Popular culture, which has done so much to get out the message that HIV medications can create normal lifespans, has yet to jump on the bandwagon, save for a powerful episode of the TV show Transparent in which Shea, an HIV-positive transgender character, explains to Josh before they (nearly) have sex that she is HIV-positive but also undetectable.

Richman says he is talking to people at the Gay and Lesbian Alliance Against Defamation (GLAAD), which has worked with TV shows before on incorporating info-packed HIV or LGBT storylines, about trying to get the U=U message out via Hollywood content.

But it's not just pop culture. States and cities, with a few exceptions including New York City, appear slow to put the message out there in a broad public way.




 






Calling on States to Broadcast the Message

NASTAD is influential in setting HIV policy among states. Recently, it clearly affirmed its position on the fact that undetectable people do not transmit HIV.

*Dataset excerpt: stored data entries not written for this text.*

-- ==== Sys2Proof/Machine/Fabric.lean ====
section
/-!
DEFINITION. The self-timed fabric (spec file 02): handshakes and their watchdogs, ticks, the canal routers and the locks.
-/

namespace Sys2Proof.Machine

/-! ## Stages and their detections -/

/-- The number of a place and stage in the table of stages. -/
def stageKey (p : Place) (n : Nat) : Nat :=
  match p with
  | .mill m => m * 65536 + n
  | .router r q _ => (256 + r * 16 + q) * 65536 + n
  | .bank b => (512 + b) * 65536 + n
  | .lock h l => (768 + h * 32 + l) * 65536 + n
  | .link h => (1024 + h) * 65536 + n

/-- The compute die a place is on (R19, R31). -/
def placeHalf : Place → Nat
  | .mill m => m / 40
  | .router r _ _ => r / 8
  | .bank b => b / 16
  | .lock h _ => h
  | .link h => h

/-- The half a stage key belongs to. -/
def stageHalf (k : Nat) : Nat :=
  let u := k / 65536
  if u < 256 then u / 40 else if u < 512 then (u - 256) / 16 / 8 else if u < 768 then (u - 512) / 16
  else if u < 1024 then (u - 768) / 32 else u - 1024

/-- A stage as it stands. -/
def State.stage (s : State) (p : Place) (n : Nat) : StageSt := Tab.get (fun _ => {}) s.fab.stages (stageKey p n)

/-- Sets a stage. -/
def State.setStage (s : State) (p : Place) (n : Nat) (x : StageSt) : State :=
  { s with fab := { s.fab with stages := Tab.set (fun _ => {}) s.fab.stages (stageKey p n) x } }

/-- Records a fabric fault in a router's CANAL_FAULT, which holds the first one until VALID is cleared (R90). A detection that concerns no single lane
leaves VL open. Marks: DESIGN CHOICE safe (log entry 371). -/
def State.canalFault (s : State) (row port : Nat) (vl : Option Nat) (kind : Nat) : State :=
  if s.fbit F.CANAL_FAULT_VALID row then s
  else
    let v : Nat × State := match vl with | some v => (v, s) | none => (s.takeFree.1.toNat, s.takeFree.2)
    v.2.wr T.row row 0xC48 (2 ^ 31 + v.1 % 32 * 65536 + port % 16 * 256 + kind % 16)

/-- The router and port at which a lock stands (R65, R70); the tick lock stands at none. -/
def lockRouter (h n : Nat) : Option (Nat × Nat) :=
  if n < 16 then some (8 * h + n / 2, 11 + n % 2) else if n = 16 then some (8 * h + 3, 13) else if n = 17 then some (8 * h, 13) else none

/-- Stops the stones of a mill (R126). -/
def State.stopMill (s : State) (m : Nat) : State :=
  { s with mills := Tab.set (fun _ => ({} : MillSt)) s.mills m { Tab.get (fun _ => ({} : MillSt)) s.mills m with stopped := true } }

/-- Reports a fabric detection to the RAS block (R64), and in CANAL_FAULT where a router or a lock at one of its ports saw it. A detection
in a mill stops it (R126), and in a mill in role 0x4 it is not a new fault (R592). At a lock `vl` is the lane of the word concerned, if there is
one. What follows a report is a command of its own (MILL_FAULT, DEVICE_FAULT). -/
def State.detect (s : State) (kind : Nat) (p : Place) (vl : Option Nat := none) : State :=
  match p with
  | .mill m => if s.role m = 4 then s else (s.stopMill m).emit (.detection kind p)
  | .router r q v => (s.canalFault r q (some v) kind).emit (.detection kind p)
  | .lock h n => (match lockRouter h n with | some (r, q) => s.canalFault r q vl kind | none => s).emit (.detection kind p)
  | _ => s.emit (.detection kind p)

/-- R46 and R47: one four-phase handshake at a stage. An acknowledge still high, or both rails of a bit high, is reported
as INVALID_CODE and nothing is captured; a bit that stays at spacer leaves the handshake started; a word whose bits are
all valid is captured, and the handshake ends where the acknowledge and the spacers return. Marks: DESIGN CHOICE safe (log entry 40). -/
def handshake (pl : Place) (n : Nat) (rails : List Rail) (completes : Bool) (s : State) : State :=
  let x := s.stage pl n
  if x.ack then s.detect 1 pl
  else if rails.any (fun r => r.t && r.f) then (s.setStage pl n { x with started := true }).detect 1 pl
  else if rails.any (fun r => !r.t && !r.f) then s.setStage pl n { x with started := true }
  else if completes then s.setStage pl n { started := false, ack := false, ticks := 0, word := rails.map (·.t) }
  else s.setStage pl n { x with started := true, ack := true, word := rails.map (·.t) }

/-- HANDSHAKE_TRANSFER (R46, R47). Marks: DESIGN CHOICE safe (log entry 40). -/
def execHandshakeTransfer (pl : Place) (n : Nat) (rails : List Rail) (completes : Bool) (s : State) : Res :=
  .next (handshake pl n rails completes s)

/-- Has the tick failed on a die (R63)? -/
def State.tickLost (s : State) (h : Nat) : Bool := if h = 0 then s.fab.tickLost0 else s.fab.tickLost1

/-- STAGE_STALL (R61): the watchdog of a started handshake has counted VANE_WD.STAGE ticks, or counts on the local
oscillator after TICK_LOSS (R63). Marks: DEDUCED safe (log entry 44). -/
def execStageStall (pl : Place) (n : Nat) (s : State) : Res :=
  let x := s.stage pl n
  if x.started && (decide (s.fget F.VANE_WD_STAGE (placeHalf pl) ≤ x.ticks) || s.tickLost (placeHalf pl)) then .next (s.detect 2 pl)
  else .next s

/-! ## Waits (R62, R596) -/

/-- A lock as it stands. -/
def State.lock (s : State) (h n : Nat) : LockSt := Tab.get (fun _ => {}) s.fab.locks (32 * h + n)

/-- Sets a lock. -/
def State.setLock (s : State) (h n : Nat) (x : LockSt) : State :=
  { s with fab := { s.fab with locks := Tab.set (fun _ => {}) s.fab.locks (32 * h + n) x } }

/-- The code of LOCK_STAT.STATE (R94). -/
def LockState.code : LockState → Nat
  | .run => 0 | .drain => 1 | .stopped => 2 | .waking => 3 | .flush => 4 | .held => 5

/-- Is a wait timed by its wait watchdog: not one on a lock in STOPPED or WAKING, which LOCK_WAKE_LIMIT times (R62)? -/
def State.timed (s : State) (w : Waiter) : Bool :=
  match w.on with
  | .lock h n _ => !((s.lock h n).st == .stopped || (s.lock h n).st == .waking)
  | _ => true

/-- A requester begins to wait. -/
def State.beginWait (s : State) (half : Nat) (on : WaitOn) (who : Requester) : State :=
  { s with fab := { s.fab with waiters := s.fab.waiters ++ [⟨half, on, who, 0⟩] } }

/-- The tag of the request that waits. -/
def waitTag (w : Waiter) : Nat :=
  match w.on with
  | .lane _ _ f => f.tag
  | .lock _ _ x => x.tag
  | .resource _ t => t

/-- The virtual lane of a flit: 2 × polder + class (R67, R90). -/
def flitVl (f : Flit) : Nat := 2 * f.polder + f.cls

/-- The lane of the flit whose wait has stalled, where it carries one (R90). -/
def waitLane (w : Waiter) : Option Nat :=
  match w.on with
  | .lane _ _ f => some (flitVl f)
  | .lock _ _ x => x.flit.map flitVl
  | .resource _ _ => none

/-- Where a wait has stalled, as a fabric detection names it (R64, R90): the lane or the lock. -/
def waitPlace (w : Waiter) : Option Place :=
  match w.on with
  | .lane r q f => some (.router r q (flitVl f))
  | .lock h n _ => some (.lock h n)
  | .resource _ _ => none

/-- A wait ends; a Millhouse request is not the retry of another from then on (R596). -/
def State.endWait (s : State) (w : Waiter) : State :=
  { s with fab := { s.fab with waiters := s.fab.waiters.erase w },
           ras := if w.who = .millhouse then { s.ras with retried := s.ras.retried.filter fun t => t != waitTag w } else s.ras }

/-- The wait of a word on a lock ends. -/
def State.endLockWait (s : State) (h n : Nat) (w : LWord) : State :=
  match s.fab.waiters.find? fun x => x.on == .lock h n w with
  | some x => s.endWait x
  | none => s

/-- The number that breaks a tie between two waits that began together (R596): the physical unit number. -/
def unitNo : Requester → Nat
  | .stone n => n
  | .hopper n => n
  | .vorak p _ _ => p
  | .millhouse => 0
  | .unit n => n

/-- Of two waiters, the one R596 aborts: the wait that began last, and at equal times the lower unit number. Marks: DEDUCED unsafe (log entry 45). -/
def laterWaiter (a b : Waiter) : Waiter :=
  if b.ticks < a.ticks then b
  else if a.ticks < b.ticks then a
  else if unitNo b.who < unitNo a.who then b else a

/-- The waiter R596 chooses among those of a list whose watchdog has counted at least half of VANE_WD.WAIT. Marks: DEDUCED unsafe (log entry 45). -/
def State.abortChoice (s : State) (l : List Waiter) : Option Waiter :=
  let c := l.filter fun w => decide (s.fget F.VANE_WD_WAIT w.half ≤ 2 * w.ticks) || s.tickLost w.half
  match c with
  | [] => none
  | w :: ws => some (ws.foldl laterWaiter w)

/-- The requesters that wait for memory (R62, R595): the outstanding far accesses of the stones, each tagged by its place among its stone's, and the
prefetches of the hoppers, tagged by their bin slots. Marks: DEDUCED unsafe (log entry 350). -/
def State.memoryWaiters (s : State) : List Waiter :=
  (s.stones.flatMap fun e => e.2.far.zipIdx.map fun f => (⟨e.1 / 640, .resource 4 f.2, .stone e.1, f.1.wait⟩ : Waiter))
    ++ ((s.sch.wus ++ s.sch.early).filterMap fun e => match e.2.st with
      | .fetching j => some (⟨e.2.stone / 640, .resource 4 j, .hopper e.2.stone, e.2.wait⟩ : Waiter)
      | _ => none)

/-- The requesters whose waits are timed (R62): those for canal credit and locks, and those for memory. Marks: DEDUCED unsafe (log entry 350). -/
def State.timedWaiters (s : State) : List Waiter := s.fab.waiters.filter s.timed ++ s.memoryWaiters

/-! ## Lanes of the canal (R65, R67) -/

/-- The buffered flits of a lane at a router's input port. Marks: DEDUCED safe (log entry 42). -/
def laneKey (row port cls polder : Nat) : Nat := ((16 * row + port) * 2 + cls) * 16 + polder

/-- A lane buffer as it stands. -/
def State.lane (s : State) (row port cls polder : Nat) : List Flit :=
  Tab.get (fun _ => []) s.fab.lanes (laneKey row port cls polder)

/-- Sets a lane buffer. -/
def State.setLane (s : State) (row port cls polder : Nat) (l : List Flit) : State :=
  { s with fab := { s.fab with lanes := Tab.set (fun _ => []) s.fab.lanes (laneKey row port cls polder) l } }

/-- The flits a lane may hold at each input port of a router (R67, R92). -/
def State.laneCredit (s : State) (row cls polder : Nat) : Nat :=
  if cls = 0 then s.fget F.CANAL_VLCRED_REQ row polder else s.fget F.CANAL_VLCRED_RSP row polder

/-- The flits of a class that an input port's buffer of 64 holds (R67). -/
def State.portUsed (s : State) (row port cls : Nat) : Nat :=
  (List.range 16).foldl (fun a p => a + (s.lane row port cls p).length) 0

/-- Is there credit for a flit of a lane at an input port: room in its allocation and in the buffer (R67)? -/
def State.laneRoom (s : State) (row port cls polder : Nat) : Bool :=
  decide ((s.lane row port cls polder).length < s.laneCredit row cls polder) && decide (s.portUsed row port cls < 64)

/-- A flit enters its lane at an input port. -/
def State.enterLane (s : State) (row port : Nat) (f : Flit) : State :=
  s.setLane row port f.cls f.polder (s.lane row port f.cls f.polder ++ [f])

/-- A sender offers a flit at an input port: it enters the lane with credit, and without credit its requester waits
(R62, R67). -/
def State.offerFlit (s : State) (row port : Nat) (f : Flit) : State :=
  if s.laneRoom row port f.cls f.polder then s.enterLane row port f else s.beginWait (row / 8) (.lane row port f) f.who

/-- The requesters that wait for credit at an input port are served in the order their waits began, as far as there is credit. -/
def State.serveWaits (s : State) (row port : Nat) : State :=
  s.fab.waiters.foldl
    (fun u w =>
      match w.on with
      | .lane r q f => if r = row ∧ q = port ∧ u.laneRoom row port f.cls f.polder then (u.enterLane row port f).endWait w else u
      | _ => u) s

/-- Credits of a router have changed: its waiting requesters are served (R67, R92). -/
def State.serveRow (s : State) (row : Nat) : State := (List.range 14).foldl (fun u q => u.serveWaits row q) s

/-! ## Locks (R69 to R75) -/

/-- A Gray pointer with more than one bit changed (R64): reported, kept in PERR and counted. -/
def State.lockProtocol (s : State) (h n : Nat) : State :=
  ((s.fset F.LOCK_STAT_PERR h 1 n).finc F.LOCK_ERRCNT_COUNT h).detect 5 (.lock h n)

/-- A lock raises a wake to the power controller (R73): a stopped lock goes to WAKING, and the wake limit runs from the first wake. -/
def State.raiseWake (s : State) (h n : Nat) : State :=
  let l := s.lock h n
  (s.setLock h n { l with st := if l.st = .stopped then .waking else l.st, wake := true,
                          wakeTicks := if l.wake then l.wakeTicks else 0 }).emit (.lockWake h n)

/-- A word waits before a lock. -/
def State.lockHold (s : State) (h n : Nat) (w : LWord) : State :=
  let l := s.lock h n
  (s.setLock h n { l with waiting := l.waiting ++ [w] }).beginWait h (.lock h n w) w.who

"This is the latest understanding of the science," says NASTAD communications staffer Meico Whitlock. "We need to settle the lack of clarity, say that this science is conclusive and more clearly articulate this message."

Whitlock says that NASTAD is calling on states to more explicitly broadcast this message, to advocate for decriminalizing HIV-positive people having sex based on this data, to continue to offer services to expand viral suppression among HIV-positive people and to transmit directly to those who are HIV-positive the message that they are not "disease vectors" and, in Whitlock's words, "you can have a happy, healthy, safe sex life."

But are states following suit?

In North Carolina, Jacquelyn Clymore directs the state's efforts on HIV and other sexually transmitted infections. She says that the state is sharing the U=U message among providers and patients throughout its HIV care infrastructure, but it has not yet embarked on a more public campaign. She says it's likely they will soon, but for budgetary reasons will work from a preexisting campaign.

Clymore's counterpart in Hawaii, the health department's Peter Whiticar, says it's unlikely they'll embark on a major public campaign: They rarely do them, he says. Instead, they will update the language on their website. He says that they are already reinforcing the U=U message through the network of HIV/AIDS case management care they contract with -- partly to incentive patients to stay on treatment.

"It's a huge release of anxiety and guilt for people to know they can't transmit HIV if they're virally suppressed," Whiticar says.

Richman says he thinks we'll see more explicit U=U messaging in coming months.

"It's still really new for a lot of people," he says. "In December, we were still fighting just to get places to sign on to the consensus statement," never mind to promote it, he adds.

Tim Murphy has been living with HIV since 2000 and writing about HIV activism, science and treatment since 1994. He writes for and has been a staffer at POZ, and writes for the New York Times, New York Magazine, Out Magazine, The Advocate, Details and many other publications. He is also the author of the NYC AIDS-era novel Christodora.